Gather, from the listing beneath this task, every line holding the string "tmprAch".

======== PROVIDED MATERIAL

theorem rt_tmprAch (a : Spec) : Rt (.tmprAch a) := by
  have ha := specCode_lt a
  refine rt_S (op := 247) (fn := 4) (x := 0) (y := specCode a) rfl (by decide) (by omega) (by omega) (by decide) (fun cls h => by first | rfl | exact h) (preA · (.tmprAch)) (fun _ _ _ _ _ => rfl) ?_ (fun _ => ?_) (fun _ => rfl) (fun h => ?_)
  · first | rfl | simp (disch := omega) only [preDA, preAB, preD, preA, pre0, preTA, fA, fB, S_hi, S_x, S_y, S_x0, S_00, S_x10, S_h11, specOf_code]
  · first | rfl | (simp (disch := omega) only [preDA, preAB, preD, preA, pre0, preTA, fA, fB, S_hi, S_x, S_y, S_x0, S_00, S_x10, S_h11, specOf_code]; done) | (simp (disch := omega) only [preDA, preAB, preD, preA, pre0, preTA, fA, fB, S_hi, S_x, S_y, S_x0, S_00, S_x10, S_h11, specOf_code]; rfl)
  · first | rfl | (simp (disch := omega) only [preDA, preAB, preD, preA, pre0, preTA, fA, fB, S_hi, S_x, S_y, S_x0, S_00, S_x10, S_h11, specOf_code]; exact h)

theorem rt_ttbw (d a : Spec) : Rt (.ttbw d a) := by
  have hd := specCode_lt d
  have ha := specCode_lt a
  refine rt_S (op := 248) (fn := 0) (x := specCode d) (y := specCode a) rfl (by decide) (by omega) (by omega) (by decide) (fun cls h => by first | rfl | exact h) (preAB · (.ttbw)) (fun _ _ _ _ _ => rfl) ?_ (fun _ => ?_) (fun _ => rfl) (fun h => ?_)
  · first | rfl | simp (disch := omega) only [preDA, preAB, preD, preA, pre0, preTA, fA, fB, S_hi, S_x, S_y, S_x0, S_00, S_x10, S_h11, specOf_code]
  · first | rfl | (simp (disch := omega) only [preDA, preAB, preD, preA, pre0, preTA, fA, fB, S_hi, S_x, S_y, S_x0, S_00, S_x10, S_h11, specOf_code]; done) | (simp (disch := omega) only [preDA, preAB, preD, preA, pre0, preTA, fA, fB, S_hi, S_x, S_y, S_x0, S_00, S_x10, S_h11, specOf_code]; rfl)
  · first | rfl | (simp (disch := omega) only [preDA, preAB, preD, preA, pre0, preTA, fA, fB, S_hi, S_x, S_y, S_x0, S_00, S_x10, S_h11, specOf_code]; exact h)

theorem rt_ttbi (a : Spec) : Rt (.ttbi a) := by
  have ha := specCode_lt a
  refine rt_S (op := 248) (fn := 1) (x := 0) (y := specCode a) rfl (by decide) (by omega) (by omega) (by decide) (fun cls h => by first | rfl | exact h) (preA · (.ttbi)) (fun _ _ _ _ _ => rfl) ?_ (fun _ => ?_) (fun _ => rfl) (fun h => ?_)
  · first | rfl | simp (disch := omega) only [preDA, preAB, preD, preA, pre0, preTA, fA, fB, S_hi, S_x, S_y, S_x0, S_00, S_x10, S_h11, specOf_code]
  · first | rfl | (simp (disch := omega) only [preDA, preAB, preD, preA, pre0, preTA, fA, fB, S_hi, S_x, S_y, S_x0, S_00, S_x10, S_h11, specOf_code]; done) | (simp (disch := omega) only [preDA, preAB, preD, preA, pre0, preTA, fA, fB, S_hi, S_x, S_y, S_x0, S_00, S_x10, S_h11, specOf_code]; rfl)
  · first | rfl | (simp (disch := omega) only [preDA, preAB, preD, preA, pre0, preTA, fA, fB, S_hi, S_x, S_y, S_x0, S_00, S_x10, S_h11, specOf_code]; exact h)

theorem rt_ttbp (d a : Spec) : Rt (.ttbp d a) := by
  have hd := specCode_lt d
  have ha := specCode_lt a
  refine rt_S (op := 248) (fn := 2) (x := specCode d) (y := specCode a) rfl (by decide) (by omega) (by omega) (by decide) (fun cls h => by first | rfl | exact h) (preDA · (.ttbp)) (fun _ _ _ _ _ => rfl) ?_ (fun _ => ?_) (fun _ => rfl) (fun h => ?_)
  · first | rfl | simp (disch := omega) only [preDA, preAB, preD, preA, pre0, preTA, fA, fB, S_hi, S_x, S_y, S_x0, S_00, S_x10, S_h11, specOf_code]
  · first | rfl | (simp (disch := omega) only [preDA, preAB, preD, preA, pre0, preTA, fA, fB, S_hi, S_x, S_y, S_x0, S_00, S_x10, S_h11, specOf_code]; done) | (simp (disch := omega) only [preDA, preAB, preD, preA, pre0, preTA, fA, fB, S_hi, S_x, S_y, S_x0, S_00, S_x10, S_h11, specOf_code]; rfl)
  · first | rfl | (simp (disch := omega) only [preDA, preAB, preD, preA, pre0, preTA, fA, fB, S_hi, S_x, S_y, S_x0, S_00, S_x10, S_h11, specOf_code]; exact h)

theorem rt_tlbi (a : Spec) : Rt (.tlbi a) := by
  have ha := specCode_lt a
  refine rt_S (op := 248) (fn := 3) (x := 0) (y := specCode a) rfl (by decide) (by omega) (by omega) (by decide) (fun cls h => by first | rfl | exact h) (preA · (.tlbi)) (fun _ _ _ _ _ => rfl) ?_ (fun _ => ?_) (fun _ => rfl) (fun h => ?_)
  · first | rfl | simp (disch := omega) only [preDA, preAB, preD, preA, pre0, preTA, fA, fB, S_hi, S_x, S_y, S_x0, S_00, S_x10, S_h11, specOf_code]
  · first | rfl | (simp (disch := omega) only [preDA, preAB, preD, preA, pre0, preTA, fA, fB, S_hi, S_x, S_y, S_x0, S_00, S_x10, S_h11, specOf_code]; done) | (simp (disch := omega) only [preDA, preAB, preD, preA, pre0, preTA, fA, fB, S_hi, S_x, S_y, S_x0, S_00, S_x10, S_h11, specOf_code]; rfl)
  · first | rfl | (simp (disch := omega) only [preDA, preAB, preD, preA, pre0, preTA, fA, fB, S_hi, S_x, S_y, S_x0, S_00, S_x10, S_h11, specOf_code]; exact h)

theorem rt_fbpop (d a : Spec) : Rt (.fbpop d a) := by
  have hd := specCode_lt d
  have ha := specCode_lt a
  refine rt_S (op := 248) (fn := 4) (x := specCode d) (y := specCode a) rfl (by decide) (by omega) (by omega) (by decide) (fun cls h => by first | rfl | exact h) (preDA · (.fbpop)) (fun _ _ _ _ _ => rfl) ?_ (fun _ => ?_) (fun _ => rfl) (fun h => ?_)
  · first | rfl | simp (disch := omega) only [preDA, preAB, preD, preA, pre0, preTA, fA, fB, S_hi, S_x, S_y, S_x0, S_00, S_x10, S_h11, specOf_code]
  · first | rfl | (simp (disch := omega) only [preDA, preAB, preD, preA, pre0, preTA, fA, fB, S_hi, S_x, S_y, S_x0, S_00, S_x10, S_h11, specOf_code]; done) | (simp (disch := omega) only [preDA, preAB, preD, preA, pre0, preTA, fA, fB, S_hi, S_x, S_y, S_x0, S_00, S_x10, S_h11, specOf_code]; rfl)
  · first | rfl | (simp (disch := omega) only [preDA, preAB, preD, preA, pre0, preTA, fA, fB, S_hi, S_x, S_y, S_x0, S_00, S_x10, S_h11, specOf_code]; exact h)

theorem rt_replay (d a : Spec) : Rt (.replay d a) := by
  have hd := specCode_lt d
  have ha := specCode_lt a
  refine rt_S (op := 248) (fn := 5) (x := specCode d) (y := specCode a) rfl (by decide) (by omega) (by omega) (by decide) (fun cls h => by first | rfl | exact h) (preDA · (.replay)) (fun _ _ _ _ _ => rfl) ?_ (fun _ => ?_) (fun _ => rfl) (fun h => ?_)
  · first | rfl | simp (disch := omega) only [preDA, preAB, preD, preA, pre0, preTA, fA, fB, S_hi, S_x, S_y, S_x0, S_00, S_x10, S_h11, specOf_code]
  · first | rfl | (simp (disch := omega) only [preDA, preAB, preD, preA, pre0, preTA, fA, fB, S_hi, S_x, S_y, S_x0, S_00, S_x10, S_h11, specOf_code]; done) | (simp (disch := omega) only [preDA, preAB, preD, preA, pre0, preTA, fA, fB, S_hi, S_x, S_y, S_x0, S_00, S_x10, S_h11, specOf_code]; rfl)
  · first | rfl | (simp (disch := omega) only [preDA, preAB, preD, preA, pre0, preTA, fA, fB, S_hi, S_x, S_y, S_x0, S_00, S_x10, S_h11, specOf_code]; exact h)

theorem rt_icw (d a : Spec) : Rt (.icw d a) := by
  have hd := specCode_lt d
  have ha := specCode_lt a
  refine rt_S (op := 249) (fn := 2) (x := specCode d) (y := specCode a) rfl (by decide) (by omega) (by omega) (by decide) (fun cls h => by first | rfl | exact h) (preAB · (.icw)) (fun _ _ _ _ _ => rfl) ?_ (fun _ => ?_) (fun _ => rfl) (fun h => ?_)
  · first | rfl | simp (disch := omega) only [preDA, preAB, preD, preA, pre0, preTA, fA, fB, S_hi, S_x, S_y, S_x0, S_00, S_x10, S_h11, specOf_code]
  · first | rfl | (simp (disch := omega) only [preDA, preAB, preD, preA, pre0, preTA, fA, fB, S_hi, S_x, S_y, S_x0, S_00, S_x10, S_h11, specOf_code]; done) | (simp (disch := omega) only [preDA, preAB, preD, preA, pre0, preTA, fA, fB, S_hi, S_x, S_y, S_x0, S_00, S_x10, S_h11, specOf_code]; rfl)
  · first | rfl | (simp (disch := omega) only [preDA, preAB, preD, preA, pre0, preTA, fA, fB, S_hi, S_x, S_y, S_x0, S_00, S_x10, S_h11, specOf_code]; exact h)

theorem rt_ici (a : Spec) : Rt (.ici a) := by
  have ha := specCode_lt a
  refine rt_S (op := 249) (fn := 3) (x := 0) (y := specCode a) rfl (by decide) (by omega) (by omega) (by decide) (fun cls h => by first | rfl | exact h) (preA · (.ici)) (fun _ _ _ _ _ => rfl) ?_ (fun _ => ?_) (fun _ => rfl) (fun h => ?_)
  · first | rfl | simp (disch := omega) only [preDA, preAB, preD, preA, pre0, preTA, fA, fB, S_hi, S_x, S_y, S_x0, S_00, S_x10, S_h11, specOf_code]
  · first | rfl | (simp (disch := omega) only [preDA, preAB, preD, preA, pre0, preTA, fA, fB, S_hi, S_x, S_y, S_x0, S_00, S_x10, S_h11, specOf_code]; done) | (simp (disch := omega) only [preDA, preAB, preD, preA, pre0, preTA, fA, fB, S_hi, S_x, S_y, S_x0, S_00, S_x10, S_h11, specOf_code]; rfl)
  · first | rfl | (simp (disch := omega) only [preDA, preAB, preD, preA, pre0, preTA, fA, fB, S_hi, S_x, S_y, S_x0, S_00, S_x10, S_h11, specOf_code]; exact h)

theorem rt_icr (d a : Spec) : Rt (.icr d a) := by
  have hd := specCode_lt d
  have ha := specCode_lt a
  refine rt_S (op := 249) (fn := 4) (x := specCode d) (y := specCode a) rfl (by decide) (by omega) (by omega) (by decide) (fun cls h => by first | rfl | exact h) (preDA · (.icr)) (fun _ _ _ _ _ => rfl) ?_ (fun _ => ?_) (fun _ => rfl) (fun h => ?_)
  · first | rfl | simp (disch := omega) only [preDA, preAB, preD, preA, pre0, preTA, fA, fB, S_hi, S_x, S_y, S_x0, S_00, S_x10, S_h11, specOf_code]
  · first | rfl | (simp (disch := omega) only [preDA, preAB, preD, preA, pre0, preTA, fA, fB, S_hi, S_x, S_y, S_x0, S_00, S_x10, S_h11, specOf_code]; done) | (simp (disch := omega) only [preDA, preAB, preD, preA, pre0, preTA, fA, fB, S_hi, S_x, S_y, S_x0, S_00, S_x10, S_h11, specOf_code]; rfl)
  · first | rfl | (simp (disch := omega) only [preDA, preAB, preD, preA, pre0, preTA, fA, fB, S_hi, S_x, S_y, S_x0, S_00, S_x10, S_h11, specOf_code]; exact h)

theorem rt_sqRd (d a : Spec) : Rt (.sqRd d a) := by
  have hd := specCode_lt d
  have ha := specCode_lt a
  refine rt_S (op := 250) (fn := 0) (x := specCode d) (y := specCode a) rfl (by decide) (by omega) (by omega) (by decide) (fun cls h => by first | rfl | exact h) (preDA · (.sqRd)) (fun _ _ _ _ _ => rfl) ?_ (fun _ => ?_) (fun _ => rfl) (fun h => ?_)
  · first | rfl | simp (disch := omega) only [preDA, preAB, preD, preA, pre0, preTA, fA, fB, S_hi, S_x, S_y, S_x0, S_00, S_x10, S_h11, specOf_code]
  · first | rfl | (simp (disch := omega) only [preDA, preAB, preD, preA, pre0, preTA, fA, fB, S_hi, S_x, S_y, S_x0, S_00, S_x10, S_h11, specOf_code]; done) | (simp (disch := omega) only [preDA, preAB, preD, preA, pre0, preTA, fA, fB, S_hi, S_x, S_y, S_x0, S_00, S_x10, S_h11, specOf_code]; rfl)
  · first | rfl | (simp (disch := omega) only [preDA, preAB, preD, preA, pre0, preTA, fA, fB, S_hi, S_x, S_y, S_x0, S_00, S_x10, S_h11, specOf_code]; exact h)

theorem rt_sqWr (d a : Spec) : Rt (.sqWr d a) := by
  have hd := specCode_lt d
  have ha := specCode_lt a
  refine rt_S (op := 250) (fn := 1) (x := specCode d) (y := specCode a) rfl (by decide) (by omega) (by omega) (by decide) (fun cls h => by first | rfl | exact h) (preDA · (.sqWr)) (fun _ _ _ _ _ => rfl) ?_ (fun _ => ?_) (fun _ => rfl) (fun h => ?_)
  · first | rfl | simp (disch := omega) only [preDA, preAB, preD, preA, pre0, preTA, fA, fB, S_hi, S_x, S_y, S_x0, S_00, S_x10, S_h11, specOf_code]
  · first | rfl | (simp (disch := omega) only [preDA, preAB, preD, preA, pre0, preTA, fA, fB, S_hi, S_x, S_y, S_x0, S_00, S_x10, S_h11, specOf_code]; done) | (simp (disch := omega) only [preDA, preAB, preD, preA, pre0, preTA, fA, fB, S_hi, S_x, S_y, S_x0, S_00, S_x10, S_h11, specOf_code]; rfl)
  · first | rfl | (simp (disch := omega) only [preDA, preAB, preD, preA, pre0, preTA, fA, fB, S_hi, S_x, S_y, S_x0, S_00, S_x10, S_h11, specOf_code]; exact h)

theorem rt_sqBuild (d a : Spec) : Rt (.sqBuild d a) := by
  have hd := specCode_lt d
  have ha := specCode_lt a
  refine rt_S (op := 250) (fn := 2) (x := specCode d) (y := specCode a) rfl (by decide) (by omega) (by omega) (by decide) (fun cls h => by first | rfl | exact h) (preDA · (.sqBuild)) (fun _ _ _ _ _ => rfl) ?_ (fun _ => ?_) (fun _ => rfl) (fun h => ?_)
  · first | rfl | simp (disch := omega) only [preDA, preAB, preD, preA, pre0, preTA, fA, fB, S_hi, S_x, S_y, S_x0, S_00, S_x10, S_h11, specOf_code]
  · first | rfl | (simp (disch := omega) only [preDA, preAB, preD, preA, pre0, preTA, fA, fB, S_hi, S_x, S_y, S_x0, S_00, S_x10, S_h11, specOf_code]; done) | (simp (disch := omega) only [preDA, preAB, preD, preA, pre0, preTA, fA, fB, S_hi, S_x, S_y, S_x0, S_00, S_x10, S_h11, specOf_code]; rfl)
  · first | rfl | (simp (disch := omega) only [preDA, preAB, preD, preA, pre0, preTA, fA, fB, S_hi, S_x, S_y, S_x0, S_00, S_x10, S_h11, specOf_code]; exact h)

theorem rt_ltokWait (d : Spec) : Rt (.ltokWait d) := by
  have hd := specCode_lt d
  refine rt_S (op := 250) (fn := 3) (x := specCode d) (y := 0) rfl (by decide) (by omega) (by omega) (by decide) (fun cls h => by first | rfl | exact h) (preD · (.ltokWait)) (fun _ _ _ _ _ => rfl) ?_ (fun _ => ?_) (fun _ => rfl) (fun h => ?_)
  · first | rfl | simp (disch := omega) only [preDA, preAB, preD, preA, pre0, preTA, fA, fB, S_hi, S_x, S_y, S_x0, S_00, S_x10, S_h11, specOf_code]
  · first | rfl | (simp (disch := omega) only [preDA, preAB, preD, preA, pre0, preTA, fA, fB, S_hi, S_x, S_y, S_x0, S_00, S_x10, S_h11, specOf_code]; done) | (simp (disch := omega) only [preDA, preAB, preD, preA, pre0, preTA, fA, fB, S_hi, S_x, S_y, S_x0, S_00, S_x10, S_h11, specOf_code]; rfl)
  · first | rfl | (simp (disch := omega) only [preDA, preAB, preD, preA, pre0, preTA, fA, fB, S_hi, S_x, S_y, S_x0, S_00, S_x10, S_h11, specOf_code]; exact h)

================

▶ _SOLUTION FOR THIS EXERCISE_:
theorem rt_tmprAch (a : Spec) : Rt (.tmprAch a) := by
  refine rt_S (op := 247) (fn := 4) (x := 0) (y := specCode a) rfl (by decide) (by omega) (by omega) (by decide) (fun cls h => by first | rfl | exact h) (preA · (.tmprAch)) (fun _ _ _ _ _ => rfl) ?_ (fun _ => ?_) (fun _ => rfl) (fun h => ?_)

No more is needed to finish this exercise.